Finding Shortest Paths In Graphs In Haskell

As a rookie Haskeller coming from imperative languages I am still often shocked how elegantly mathematical problems can be expressed in this great language. Last time a wrote a blogpost about recursion. As an example, I presented the Relation type and implemented an operation to it I called join. If you are familiar with relational algebra you might have recognized that this is a specific case of equijoin, where you join pairs so that the first pair’s second element matches the second pair’s first element. I was thinking about a more complex problem I could solve with this toolkit, one that is understood by most programmers and challenging as well. Slowly I pieced together that the problem of finding shortest paths in directed graphs fits quite naturally into our existing picture.

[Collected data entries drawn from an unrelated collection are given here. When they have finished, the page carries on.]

-- ==== Sys2Proof/Certificates/Slice0/Obligations.lean ====
section
/-! DEFINITION. The statements for the provers. Each docstring names the rules of spec/ it rests on. -/

open Sys2Proof Sys2Proof.Machine

/-! ## Encoding -/

/-- Words written out from R181 and R195 to R198 decode to the instructions they stand for. That the byte 60 is one
Fatal byte with EXT186 false is read from the spec by inference (log 11). -/
def Obligations.SpecWordsDecode : Prop :=
  decode false [0xB8#8, 0x34#8, 0x12#8] = .ok (.movRegImm (.w .ax 0x1234#16), []) ∧
  decode false [0x89#8, 0xC3#8] = .ok (.mov (.ewGw (.reg .bx) .ax), []) ∧
  decode false [0xC6#8, 0x06#8, 0x00#8, 0x01#8, 0xFF#8] = .ok (.movEImm (.b (.mem (.direct 0x0100#16)) 0xFF#8), []) ∧
  decode false [0x83#8, 0xC0#8, 0xFF#8] = .ok (.add (.word (.ewIbs (.reg .ax) 0xFF#8)), []) ∧
  decode false [0x8D#8, 0x40#8, 0x05#8] = .ok (.lea .ax (.mem (.disp8 .bxsi 0x05#8)), []) ∧
  decode false [0xF6#8, 0x86#8, 0x10#8, 0x20#8, 0x7F#8] = .ok (.test (.ebIb (.mem (.disp16 .bp 0x2010#16)) 0x7F#8), []) ∧
  decode false [0xD3#8, 0xE8#8] = .ok (.shr (.w (.reg .ax)) .cl, []) ∧
  decode false [0xA5#8] = .ok (.movsw, []) ∧
  decode false [0xEA#8, 0x5B#8, 0xE0#8, 0x00#8, 0xF0#8] = .ok (.jmpFar 0xE05B#16 0xF000#16, []) ∧
  decode false [0x7C#8, 0xFE#8] = .ok (.jl 0xFE#8, []) ∧
  decode false [0xCD#8, 0x13#8] = .ok (.int 0x13#8, []) ∧
  decode false [0xD9#8, 0x06#8, 0x00#8, 0x01#8] = .ok (.esc 1#3 0#3 (.mem (.direct 0x0100#16)), []) ∧
  decode false [0xFF#8, 0xFF#8] = .ok (.undefSlot 0xFF#8 7#3 (.reg .di), []) ∧
  decode false [0x60#8] = .ok (.undefByte 0x60#8, []) ∧
  decode true [0xC8#8, 0x04#8, 0x00#8, 0x01#8] = .ok (.enter 0x0004#16 0x01#8, [])

/-- Decoding the bytes of any well-formed instruction, whatever follows them, gives the instruction. With EXT186 false
an 80186 opcode is one Fatal byte (log 11). -/
def Obligations.DecodeAfterEncodeIsIdentity : Prop :=
  ∀ (ext : Bool) (i : Instr) (rest : List Byte), i.wf ext = true → decode ext (encode i ++ rest) = .ok (i, rest)

/-- What the decoder answers is a well-formed instruction, and the bytes it read are that instruction's
encoding: no bit of a byte is ignored and no two byte sequences decode to one instruction. With EXT186 false an 80186 opcode is
one Fatal byte (log 11). -/
def Obligations.EncodeAfterDecodeIsIdentity : Prop :=
  ∀ (ext : Bool) (bytes rest : List Byte) (i : Instr),
    decode ext bytes = .ok (i, rest) → i.wf ext = true ∧ bytes = encode i ++ rest

/-- R172, R195: whatever six bytes stand at CS:IP, the decoder answers an instruction of one to six of them.
With EXT186 false an 80186 opcode is one Fatal byte (log 11). -/
def Obligations.EverySixBytesDecode : Prop :=
  ∀ (ext : Bool) (bytes : List Byte), 6 ≤ bytes.length →
    ∃ i rest, decode ext bytes = .ok (i, rest) ∧ rest.length < bytes.length ∧ bytes.length ≤ rest.length + 6

/-- R183: a ModR/M byte and its displacement take `num_bytes` bytes, for every ModR/M byte and displacement. -/
def Obligations.ModRMTakesNumBytes : Prop :=
  ∀ (b d₁ d₂ : Byte) (rest : List Byte),
    ∃ x, modRM (b :: d₁ :: d₂ :: rest) = .ok (x, (b :: d₁ :: d₂ :: rest).drop (numBytes b))

/-! ## Steps -/

/-- R170, R171: with no host event listed, a step of a running machine whose bytes at CS:IP decode to an instruction
that is no prefix runs exactly it, from the state with IP past its bytes, and then ends the instruction
(Cycle.lean: `finishInstr` clears the slots and takes the single-step trap). It is one slot of the batch under way, of
which k are left, or the first of the next batch, whose length is the parameter's (R871; that the host calls step(n)
again by itself is the model's choice, log 7; so is that the six bytes are looked at before they are fetched,
log 14). -/
def Obligations.StepRunsDecodedInstruction : Prop :=
  ∀ (s : State) (i : Instr) (rest : List Byte) (k : Nat), s.run = .running → s.events = [] →
    (s.batch = some (k + 1) ∨ s.batch = none ∧ k = s.params.moreSlots) →
    decode s.params.ext186 (codeBytes s) = .ok (i, rest) → i.isPrefix = false →
    step s = finishInstr (flag .tf s) (exec i (fetchBytes (6 - rest.length) (beginInstr (s.setBatch (some k)))))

“How are relations and joins relate to finding shortest paths in graphs the first place?” one might wonder. To find the answer, let’s look at this definition of graphs:

a set of vertices V
a set of edges E, E subset of VxV
a graph G, G(V,E)

This fits directed graphs without parallel edges. If parallel edges were allowed, VxV would not be a set. If edges were undirected, that would mean that (v1, v2) is the same as (v2, v1), which would require as to alter our definition of AxA. Luckily directed graphs without parallel edges perfectly suffice for the most scenarios when you want to find shortest paths, so we can stick by them.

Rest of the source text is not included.